WORK REQUIRED: Write out again each line of the material below, unchanged, from the first one to the line that holds "(foldPass x) else x".

PROVIDED RECORDS:
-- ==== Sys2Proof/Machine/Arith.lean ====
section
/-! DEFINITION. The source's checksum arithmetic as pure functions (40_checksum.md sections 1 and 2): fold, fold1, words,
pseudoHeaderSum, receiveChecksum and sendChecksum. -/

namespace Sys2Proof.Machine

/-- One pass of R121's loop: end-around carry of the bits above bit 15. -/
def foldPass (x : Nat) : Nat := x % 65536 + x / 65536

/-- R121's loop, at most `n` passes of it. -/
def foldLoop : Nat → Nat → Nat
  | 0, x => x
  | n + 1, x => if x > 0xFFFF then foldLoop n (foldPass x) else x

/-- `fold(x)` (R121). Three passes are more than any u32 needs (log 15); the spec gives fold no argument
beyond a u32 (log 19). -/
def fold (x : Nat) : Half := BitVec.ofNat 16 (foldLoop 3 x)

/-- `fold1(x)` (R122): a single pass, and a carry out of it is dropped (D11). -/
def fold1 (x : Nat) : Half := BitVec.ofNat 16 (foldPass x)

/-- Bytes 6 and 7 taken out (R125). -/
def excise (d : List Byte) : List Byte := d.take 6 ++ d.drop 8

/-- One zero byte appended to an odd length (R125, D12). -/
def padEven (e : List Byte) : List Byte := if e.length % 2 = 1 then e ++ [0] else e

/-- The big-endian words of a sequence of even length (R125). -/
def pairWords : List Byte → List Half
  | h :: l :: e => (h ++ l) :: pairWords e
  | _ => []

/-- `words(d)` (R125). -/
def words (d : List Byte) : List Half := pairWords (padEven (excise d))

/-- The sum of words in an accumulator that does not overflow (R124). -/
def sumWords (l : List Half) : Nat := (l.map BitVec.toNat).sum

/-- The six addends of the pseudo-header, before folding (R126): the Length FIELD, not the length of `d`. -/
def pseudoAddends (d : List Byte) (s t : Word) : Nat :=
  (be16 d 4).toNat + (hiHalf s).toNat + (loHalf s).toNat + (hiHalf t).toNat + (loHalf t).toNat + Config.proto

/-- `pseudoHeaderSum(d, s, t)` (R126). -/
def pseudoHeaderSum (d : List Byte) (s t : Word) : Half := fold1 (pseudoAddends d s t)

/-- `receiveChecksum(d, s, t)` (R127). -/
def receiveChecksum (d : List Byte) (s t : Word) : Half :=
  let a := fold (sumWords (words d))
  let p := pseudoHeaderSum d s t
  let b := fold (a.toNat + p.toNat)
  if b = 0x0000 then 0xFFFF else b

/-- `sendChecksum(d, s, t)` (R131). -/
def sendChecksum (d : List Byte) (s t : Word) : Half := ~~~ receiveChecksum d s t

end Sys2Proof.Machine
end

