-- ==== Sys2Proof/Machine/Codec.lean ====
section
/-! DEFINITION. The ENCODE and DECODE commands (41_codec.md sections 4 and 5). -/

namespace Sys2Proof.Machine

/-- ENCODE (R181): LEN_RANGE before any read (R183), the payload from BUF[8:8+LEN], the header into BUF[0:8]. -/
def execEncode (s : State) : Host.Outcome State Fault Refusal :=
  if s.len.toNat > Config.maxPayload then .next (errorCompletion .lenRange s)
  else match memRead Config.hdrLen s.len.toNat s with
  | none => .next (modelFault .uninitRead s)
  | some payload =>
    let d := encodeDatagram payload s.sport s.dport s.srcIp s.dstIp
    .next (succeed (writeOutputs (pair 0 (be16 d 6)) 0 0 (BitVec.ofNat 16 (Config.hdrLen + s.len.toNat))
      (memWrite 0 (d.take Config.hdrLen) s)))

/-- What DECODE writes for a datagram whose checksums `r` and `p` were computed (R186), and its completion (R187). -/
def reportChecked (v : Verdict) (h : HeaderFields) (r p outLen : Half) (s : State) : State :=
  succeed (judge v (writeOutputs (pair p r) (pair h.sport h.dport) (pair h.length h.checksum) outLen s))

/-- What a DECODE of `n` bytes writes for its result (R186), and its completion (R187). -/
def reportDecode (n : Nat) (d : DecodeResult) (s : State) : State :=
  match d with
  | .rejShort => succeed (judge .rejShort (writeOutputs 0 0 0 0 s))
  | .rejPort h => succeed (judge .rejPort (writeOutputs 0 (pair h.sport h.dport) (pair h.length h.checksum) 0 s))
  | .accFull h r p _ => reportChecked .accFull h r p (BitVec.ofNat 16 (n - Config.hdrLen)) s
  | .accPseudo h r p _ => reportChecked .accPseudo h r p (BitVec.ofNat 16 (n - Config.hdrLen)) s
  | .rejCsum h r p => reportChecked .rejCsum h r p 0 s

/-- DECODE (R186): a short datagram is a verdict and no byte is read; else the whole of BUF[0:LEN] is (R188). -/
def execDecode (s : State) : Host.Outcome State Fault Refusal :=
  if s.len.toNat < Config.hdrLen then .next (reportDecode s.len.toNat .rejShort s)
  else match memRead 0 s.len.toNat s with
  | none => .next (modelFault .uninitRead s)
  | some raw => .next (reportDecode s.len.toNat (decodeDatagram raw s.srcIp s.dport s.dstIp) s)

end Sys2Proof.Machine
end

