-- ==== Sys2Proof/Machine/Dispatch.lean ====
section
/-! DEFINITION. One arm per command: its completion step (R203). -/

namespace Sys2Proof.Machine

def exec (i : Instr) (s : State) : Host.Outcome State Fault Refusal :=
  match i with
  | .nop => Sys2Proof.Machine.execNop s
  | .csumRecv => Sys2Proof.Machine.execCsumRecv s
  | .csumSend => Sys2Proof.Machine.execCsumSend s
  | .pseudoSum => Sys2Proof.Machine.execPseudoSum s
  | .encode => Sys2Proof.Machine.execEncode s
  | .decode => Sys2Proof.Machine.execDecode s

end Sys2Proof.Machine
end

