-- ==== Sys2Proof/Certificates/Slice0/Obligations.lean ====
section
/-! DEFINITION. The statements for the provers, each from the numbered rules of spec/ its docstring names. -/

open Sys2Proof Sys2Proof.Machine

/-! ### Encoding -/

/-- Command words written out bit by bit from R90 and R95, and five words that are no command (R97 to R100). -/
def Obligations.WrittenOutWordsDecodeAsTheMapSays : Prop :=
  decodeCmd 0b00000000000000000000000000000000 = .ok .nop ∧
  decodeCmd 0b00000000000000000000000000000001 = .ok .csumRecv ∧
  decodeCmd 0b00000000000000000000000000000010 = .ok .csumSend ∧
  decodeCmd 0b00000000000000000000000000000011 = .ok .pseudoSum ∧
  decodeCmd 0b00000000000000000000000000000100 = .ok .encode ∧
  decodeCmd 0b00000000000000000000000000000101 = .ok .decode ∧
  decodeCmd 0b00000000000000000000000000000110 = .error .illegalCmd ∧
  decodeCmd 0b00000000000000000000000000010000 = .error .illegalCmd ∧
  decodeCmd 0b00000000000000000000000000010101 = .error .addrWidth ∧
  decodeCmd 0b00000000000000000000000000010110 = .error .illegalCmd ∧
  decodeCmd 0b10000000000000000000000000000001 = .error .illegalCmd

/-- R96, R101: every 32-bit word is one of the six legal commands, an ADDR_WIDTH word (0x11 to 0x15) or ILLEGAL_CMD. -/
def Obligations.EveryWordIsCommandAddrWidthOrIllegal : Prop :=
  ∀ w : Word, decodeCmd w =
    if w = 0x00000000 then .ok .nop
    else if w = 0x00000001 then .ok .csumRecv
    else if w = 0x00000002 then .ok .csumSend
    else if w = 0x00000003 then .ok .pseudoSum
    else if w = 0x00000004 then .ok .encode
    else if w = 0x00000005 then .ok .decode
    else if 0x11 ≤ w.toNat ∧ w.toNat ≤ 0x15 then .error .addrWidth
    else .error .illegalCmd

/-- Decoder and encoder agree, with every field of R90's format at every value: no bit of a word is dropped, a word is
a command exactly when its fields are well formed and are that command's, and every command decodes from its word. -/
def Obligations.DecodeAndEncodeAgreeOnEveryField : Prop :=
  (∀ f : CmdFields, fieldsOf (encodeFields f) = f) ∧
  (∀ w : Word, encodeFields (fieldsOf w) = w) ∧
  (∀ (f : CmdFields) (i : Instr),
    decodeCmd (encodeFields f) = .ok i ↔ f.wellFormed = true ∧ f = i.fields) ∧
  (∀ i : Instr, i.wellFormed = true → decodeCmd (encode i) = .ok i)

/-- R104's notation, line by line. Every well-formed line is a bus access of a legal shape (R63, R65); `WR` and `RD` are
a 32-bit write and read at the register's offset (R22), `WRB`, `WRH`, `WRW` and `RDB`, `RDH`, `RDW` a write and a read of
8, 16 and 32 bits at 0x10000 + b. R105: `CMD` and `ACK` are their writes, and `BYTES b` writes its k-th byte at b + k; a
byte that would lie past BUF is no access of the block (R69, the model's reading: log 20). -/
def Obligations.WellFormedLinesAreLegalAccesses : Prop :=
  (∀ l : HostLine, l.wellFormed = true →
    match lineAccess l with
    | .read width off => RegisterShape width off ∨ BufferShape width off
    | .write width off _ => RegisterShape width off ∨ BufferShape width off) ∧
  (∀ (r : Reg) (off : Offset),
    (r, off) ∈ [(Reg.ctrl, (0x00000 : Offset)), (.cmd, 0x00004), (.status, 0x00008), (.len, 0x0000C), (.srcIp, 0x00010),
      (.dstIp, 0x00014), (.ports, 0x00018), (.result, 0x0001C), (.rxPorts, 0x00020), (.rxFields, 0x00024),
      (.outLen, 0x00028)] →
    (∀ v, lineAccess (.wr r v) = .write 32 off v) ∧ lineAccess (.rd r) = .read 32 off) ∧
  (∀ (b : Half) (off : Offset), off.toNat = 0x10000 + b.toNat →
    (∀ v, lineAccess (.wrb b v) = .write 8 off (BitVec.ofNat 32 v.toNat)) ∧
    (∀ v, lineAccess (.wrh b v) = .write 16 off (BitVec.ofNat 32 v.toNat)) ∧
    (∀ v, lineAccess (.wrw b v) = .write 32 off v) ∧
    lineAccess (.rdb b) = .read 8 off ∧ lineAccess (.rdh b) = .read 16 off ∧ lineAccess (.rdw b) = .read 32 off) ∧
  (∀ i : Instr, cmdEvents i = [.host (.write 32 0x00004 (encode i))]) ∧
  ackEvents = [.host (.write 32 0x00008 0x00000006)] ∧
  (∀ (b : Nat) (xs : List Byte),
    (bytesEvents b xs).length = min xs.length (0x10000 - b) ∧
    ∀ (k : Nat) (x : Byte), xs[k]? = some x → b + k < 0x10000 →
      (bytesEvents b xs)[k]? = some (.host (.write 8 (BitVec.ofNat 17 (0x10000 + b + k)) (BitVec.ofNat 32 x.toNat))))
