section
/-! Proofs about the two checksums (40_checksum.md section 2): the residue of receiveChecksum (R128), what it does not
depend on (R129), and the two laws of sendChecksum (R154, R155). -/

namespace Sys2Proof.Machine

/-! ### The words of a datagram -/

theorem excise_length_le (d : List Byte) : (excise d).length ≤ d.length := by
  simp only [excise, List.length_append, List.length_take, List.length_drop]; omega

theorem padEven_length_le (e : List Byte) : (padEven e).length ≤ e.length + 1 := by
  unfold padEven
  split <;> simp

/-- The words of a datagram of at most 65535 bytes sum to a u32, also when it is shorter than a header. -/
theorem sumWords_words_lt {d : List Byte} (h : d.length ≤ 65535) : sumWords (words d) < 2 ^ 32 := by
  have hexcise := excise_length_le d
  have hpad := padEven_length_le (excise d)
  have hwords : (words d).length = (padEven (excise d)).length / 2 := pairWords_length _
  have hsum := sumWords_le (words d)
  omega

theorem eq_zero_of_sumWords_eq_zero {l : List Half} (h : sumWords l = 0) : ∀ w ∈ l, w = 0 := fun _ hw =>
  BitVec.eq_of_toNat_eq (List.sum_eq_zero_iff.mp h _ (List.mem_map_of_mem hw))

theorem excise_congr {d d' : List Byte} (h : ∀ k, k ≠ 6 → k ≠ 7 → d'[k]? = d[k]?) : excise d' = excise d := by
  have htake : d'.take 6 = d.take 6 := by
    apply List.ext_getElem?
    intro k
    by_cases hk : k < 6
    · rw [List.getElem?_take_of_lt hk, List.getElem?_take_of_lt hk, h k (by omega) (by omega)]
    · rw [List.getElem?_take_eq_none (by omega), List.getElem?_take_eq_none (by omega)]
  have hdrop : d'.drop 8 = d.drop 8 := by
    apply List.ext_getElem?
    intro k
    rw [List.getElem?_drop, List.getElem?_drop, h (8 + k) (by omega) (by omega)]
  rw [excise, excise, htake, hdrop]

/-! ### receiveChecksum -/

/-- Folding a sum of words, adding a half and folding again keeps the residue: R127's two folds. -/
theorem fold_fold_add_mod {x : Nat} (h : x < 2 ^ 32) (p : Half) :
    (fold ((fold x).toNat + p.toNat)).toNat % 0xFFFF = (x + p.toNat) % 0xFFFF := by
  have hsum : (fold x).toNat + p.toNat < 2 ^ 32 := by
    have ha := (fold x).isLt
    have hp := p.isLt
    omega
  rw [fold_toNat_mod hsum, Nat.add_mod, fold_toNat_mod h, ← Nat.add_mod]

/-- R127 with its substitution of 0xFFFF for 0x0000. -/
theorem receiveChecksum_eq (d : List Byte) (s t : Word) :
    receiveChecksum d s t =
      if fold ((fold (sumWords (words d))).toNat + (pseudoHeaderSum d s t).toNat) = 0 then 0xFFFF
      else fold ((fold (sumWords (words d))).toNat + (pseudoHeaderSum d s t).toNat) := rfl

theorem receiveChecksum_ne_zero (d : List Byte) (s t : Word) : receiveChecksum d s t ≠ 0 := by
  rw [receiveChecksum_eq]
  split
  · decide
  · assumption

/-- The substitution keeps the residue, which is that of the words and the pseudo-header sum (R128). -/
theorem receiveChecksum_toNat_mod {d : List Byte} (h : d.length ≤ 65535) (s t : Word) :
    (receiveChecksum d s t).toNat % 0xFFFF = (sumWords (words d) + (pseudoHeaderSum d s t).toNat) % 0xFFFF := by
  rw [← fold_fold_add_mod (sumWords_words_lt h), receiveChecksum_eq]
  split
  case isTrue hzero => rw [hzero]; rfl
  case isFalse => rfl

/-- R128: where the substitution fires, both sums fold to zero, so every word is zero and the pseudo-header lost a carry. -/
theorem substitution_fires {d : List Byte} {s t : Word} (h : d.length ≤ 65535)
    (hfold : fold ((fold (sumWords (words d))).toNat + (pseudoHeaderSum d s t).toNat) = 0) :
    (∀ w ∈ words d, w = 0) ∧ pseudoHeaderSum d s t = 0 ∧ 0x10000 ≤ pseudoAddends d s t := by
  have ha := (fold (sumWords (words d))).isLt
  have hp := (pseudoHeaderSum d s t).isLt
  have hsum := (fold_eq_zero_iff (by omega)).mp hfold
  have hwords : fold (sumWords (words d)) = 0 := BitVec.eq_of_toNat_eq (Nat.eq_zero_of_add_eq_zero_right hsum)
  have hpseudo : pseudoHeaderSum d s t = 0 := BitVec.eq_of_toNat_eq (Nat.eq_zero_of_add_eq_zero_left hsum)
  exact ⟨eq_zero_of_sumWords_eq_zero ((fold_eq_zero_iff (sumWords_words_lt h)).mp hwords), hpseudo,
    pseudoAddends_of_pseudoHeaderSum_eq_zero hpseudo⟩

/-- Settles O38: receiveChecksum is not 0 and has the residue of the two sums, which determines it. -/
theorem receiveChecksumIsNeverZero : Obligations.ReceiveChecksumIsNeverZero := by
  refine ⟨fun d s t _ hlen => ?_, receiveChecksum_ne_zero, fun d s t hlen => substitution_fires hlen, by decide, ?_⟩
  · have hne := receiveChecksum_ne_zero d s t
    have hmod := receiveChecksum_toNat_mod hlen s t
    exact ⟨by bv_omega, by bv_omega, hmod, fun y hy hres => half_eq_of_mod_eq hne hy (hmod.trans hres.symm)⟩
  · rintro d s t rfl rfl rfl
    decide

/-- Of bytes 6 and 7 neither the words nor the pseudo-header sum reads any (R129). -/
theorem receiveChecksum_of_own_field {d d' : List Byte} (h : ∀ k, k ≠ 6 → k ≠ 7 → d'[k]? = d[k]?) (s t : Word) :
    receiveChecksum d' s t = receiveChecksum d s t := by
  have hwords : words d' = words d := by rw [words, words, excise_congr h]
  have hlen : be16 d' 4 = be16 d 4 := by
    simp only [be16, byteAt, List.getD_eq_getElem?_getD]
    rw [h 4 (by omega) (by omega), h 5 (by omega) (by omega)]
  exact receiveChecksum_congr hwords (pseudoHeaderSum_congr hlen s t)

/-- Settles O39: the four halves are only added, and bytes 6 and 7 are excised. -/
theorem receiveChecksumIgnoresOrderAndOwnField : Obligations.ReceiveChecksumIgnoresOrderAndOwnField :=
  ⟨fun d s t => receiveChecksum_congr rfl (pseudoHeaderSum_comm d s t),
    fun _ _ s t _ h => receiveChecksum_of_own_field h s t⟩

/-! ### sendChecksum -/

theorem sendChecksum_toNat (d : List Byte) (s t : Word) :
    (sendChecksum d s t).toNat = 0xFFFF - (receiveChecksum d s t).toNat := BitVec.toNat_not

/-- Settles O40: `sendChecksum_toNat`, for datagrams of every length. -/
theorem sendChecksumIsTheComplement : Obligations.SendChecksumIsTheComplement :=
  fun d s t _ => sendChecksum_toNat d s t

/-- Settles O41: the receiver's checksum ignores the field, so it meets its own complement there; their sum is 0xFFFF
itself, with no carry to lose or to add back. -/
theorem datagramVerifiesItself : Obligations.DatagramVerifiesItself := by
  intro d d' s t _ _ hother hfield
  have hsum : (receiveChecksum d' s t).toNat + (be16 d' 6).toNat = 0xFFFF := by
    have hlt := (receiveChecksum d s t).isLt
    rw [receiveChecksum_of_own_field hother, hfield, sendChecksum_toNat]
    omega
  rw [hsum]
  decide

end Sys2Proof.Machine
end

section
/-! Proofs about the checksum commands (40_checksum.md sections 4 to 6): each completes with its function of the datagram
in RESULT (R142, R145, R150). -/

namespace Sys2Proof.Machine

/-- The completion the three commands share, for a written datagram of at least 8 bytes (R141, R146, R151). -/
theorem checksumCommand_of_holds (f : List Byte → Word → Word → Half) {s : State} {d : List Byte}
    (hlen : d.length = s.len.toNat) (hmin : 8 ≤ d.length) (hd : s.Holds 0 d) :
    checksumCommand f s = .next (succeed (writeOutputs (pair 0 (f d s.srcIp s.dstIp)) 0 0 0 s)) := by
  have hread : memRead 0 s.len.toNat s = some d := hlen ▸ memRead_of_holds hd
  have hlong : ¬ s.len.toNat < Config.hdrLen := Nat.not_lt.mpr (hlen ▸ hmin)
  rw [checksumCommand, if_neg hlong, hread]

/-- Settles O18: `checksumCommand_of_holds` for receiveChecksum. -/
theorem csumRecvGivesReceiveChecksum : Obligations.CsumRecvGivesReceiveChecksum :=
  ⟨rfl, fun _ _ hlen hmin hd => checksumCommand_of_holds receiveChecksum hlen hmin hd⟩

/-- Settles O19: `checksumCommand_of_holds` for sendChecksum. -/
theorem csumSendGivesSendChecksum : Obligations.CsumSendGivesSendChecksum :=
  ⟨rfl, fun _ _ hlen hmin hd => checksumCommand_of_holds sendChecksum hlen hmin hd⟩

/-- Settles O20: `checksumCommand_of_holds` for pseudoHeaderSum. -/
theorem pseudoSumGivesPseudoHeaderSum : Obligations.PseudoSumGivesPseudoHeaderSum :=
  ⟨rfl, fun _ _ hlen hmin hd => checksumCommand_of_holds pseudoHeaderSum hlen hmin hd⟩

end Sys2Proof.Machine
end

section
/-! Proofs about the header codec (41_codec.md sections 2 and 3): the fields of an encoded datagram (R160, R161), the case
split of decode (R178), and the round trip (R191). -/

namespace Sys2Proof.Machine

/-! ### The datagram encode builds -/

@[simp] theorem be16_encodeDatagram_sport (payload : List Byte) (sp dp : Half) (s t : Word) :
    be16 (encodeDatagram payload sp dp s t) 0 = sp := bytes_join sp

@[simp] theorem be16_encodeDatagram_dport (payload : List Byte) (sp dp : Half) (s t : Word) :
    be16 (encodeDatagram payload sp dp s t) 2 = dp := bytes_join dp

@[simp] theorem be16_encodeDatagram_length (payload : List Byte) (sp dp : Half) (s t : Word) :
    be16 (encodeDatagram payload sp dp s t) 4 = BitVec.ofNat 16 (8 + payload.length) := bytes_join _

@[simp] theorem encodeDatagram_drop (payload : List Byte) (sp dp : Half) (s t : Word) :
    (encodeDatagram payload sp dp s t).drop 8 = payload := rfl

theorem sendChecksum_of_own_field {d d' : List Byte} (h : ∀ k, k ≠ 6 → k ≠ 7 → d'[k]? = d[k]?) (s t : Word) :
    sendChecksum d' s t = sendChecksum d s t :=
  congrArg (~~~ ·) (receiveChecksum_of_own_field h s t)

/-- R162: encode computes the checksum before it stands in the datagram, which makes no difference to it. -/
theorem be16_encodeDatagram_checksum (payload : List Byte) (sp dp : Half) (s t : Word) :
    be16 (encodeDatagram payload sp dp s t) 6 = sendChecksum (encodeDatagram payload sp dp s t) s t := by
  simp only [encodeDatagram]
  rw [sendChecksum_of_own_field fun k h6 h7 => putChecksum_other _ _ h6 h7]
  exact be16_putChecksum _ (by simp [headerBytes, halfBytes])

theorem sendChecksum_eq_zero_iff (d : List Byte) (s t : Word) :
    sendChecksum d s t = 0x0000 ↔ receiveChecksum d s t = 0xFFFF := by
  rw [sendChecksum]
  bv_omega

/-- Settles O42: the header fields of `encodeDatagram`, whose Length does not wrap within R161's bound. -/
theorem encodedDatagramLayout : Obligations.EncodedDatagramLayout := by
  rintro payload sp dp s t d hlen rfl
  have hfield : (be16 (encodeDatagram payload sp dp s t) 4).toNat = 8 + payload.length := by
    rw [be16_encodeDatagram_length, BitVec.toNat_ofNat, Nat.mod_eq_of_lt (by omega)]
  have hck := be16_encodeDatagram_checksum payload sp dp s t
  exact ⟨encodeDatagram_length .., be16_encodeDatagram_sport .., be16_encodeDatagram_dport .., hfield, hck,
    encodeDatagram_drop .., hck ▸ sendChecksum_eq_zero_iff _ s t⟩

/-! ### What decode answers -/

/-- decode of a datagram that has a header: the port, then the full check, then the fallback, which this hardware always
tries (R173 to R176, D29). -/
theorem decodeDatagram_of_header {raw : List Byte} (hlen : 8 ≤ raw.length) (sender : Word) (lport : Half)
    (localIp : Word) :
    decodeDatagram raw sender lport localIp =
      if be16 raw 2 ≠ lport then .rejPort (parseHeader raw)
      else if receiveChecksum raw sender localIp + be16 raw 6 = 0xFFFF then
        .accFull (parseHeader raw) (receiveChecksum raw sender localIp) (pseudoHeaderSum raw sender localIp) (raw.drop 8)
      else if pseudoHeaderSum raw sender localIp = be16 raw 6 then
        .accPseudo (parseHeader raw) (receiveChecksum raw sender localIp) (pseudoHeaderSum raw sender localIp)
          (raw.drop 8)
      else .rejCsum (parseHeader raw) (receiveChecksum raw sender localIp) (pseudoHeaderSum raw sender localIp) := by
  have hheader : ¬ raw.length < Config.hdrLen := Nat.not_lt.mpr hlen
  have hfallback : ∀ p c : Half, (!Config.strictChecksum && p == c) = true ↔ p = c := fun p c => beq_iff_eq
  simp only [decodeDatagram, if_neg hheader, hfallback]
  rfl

OUTPUT FOR THIS EXERCISE:
-- ==== Sys2Proof/Machine/Arith.lean ====
section
/-! DEFINITION. The source's checksum arithmetic as pure functions (40_checksum.md sections 1 and 2): fold, fold1, words,
pseudoHeaderSum, receiveChecksum and sendChecksum. -/

namespace Sys2Proof.Machine

/-- One pass of R121's loop: end-around carry of the bits above bit 15. -/
def foldPass (x : Nat) : Nat := x % 65536 + x / 65536

/-- R121's loop, at most `n` passes of it. -/
def foldLoop : Nat → Nat → Nat
  | 0, x => x
  | n + 1, x => if x > 0xFFFF then foldLoop n (foldPass x) else x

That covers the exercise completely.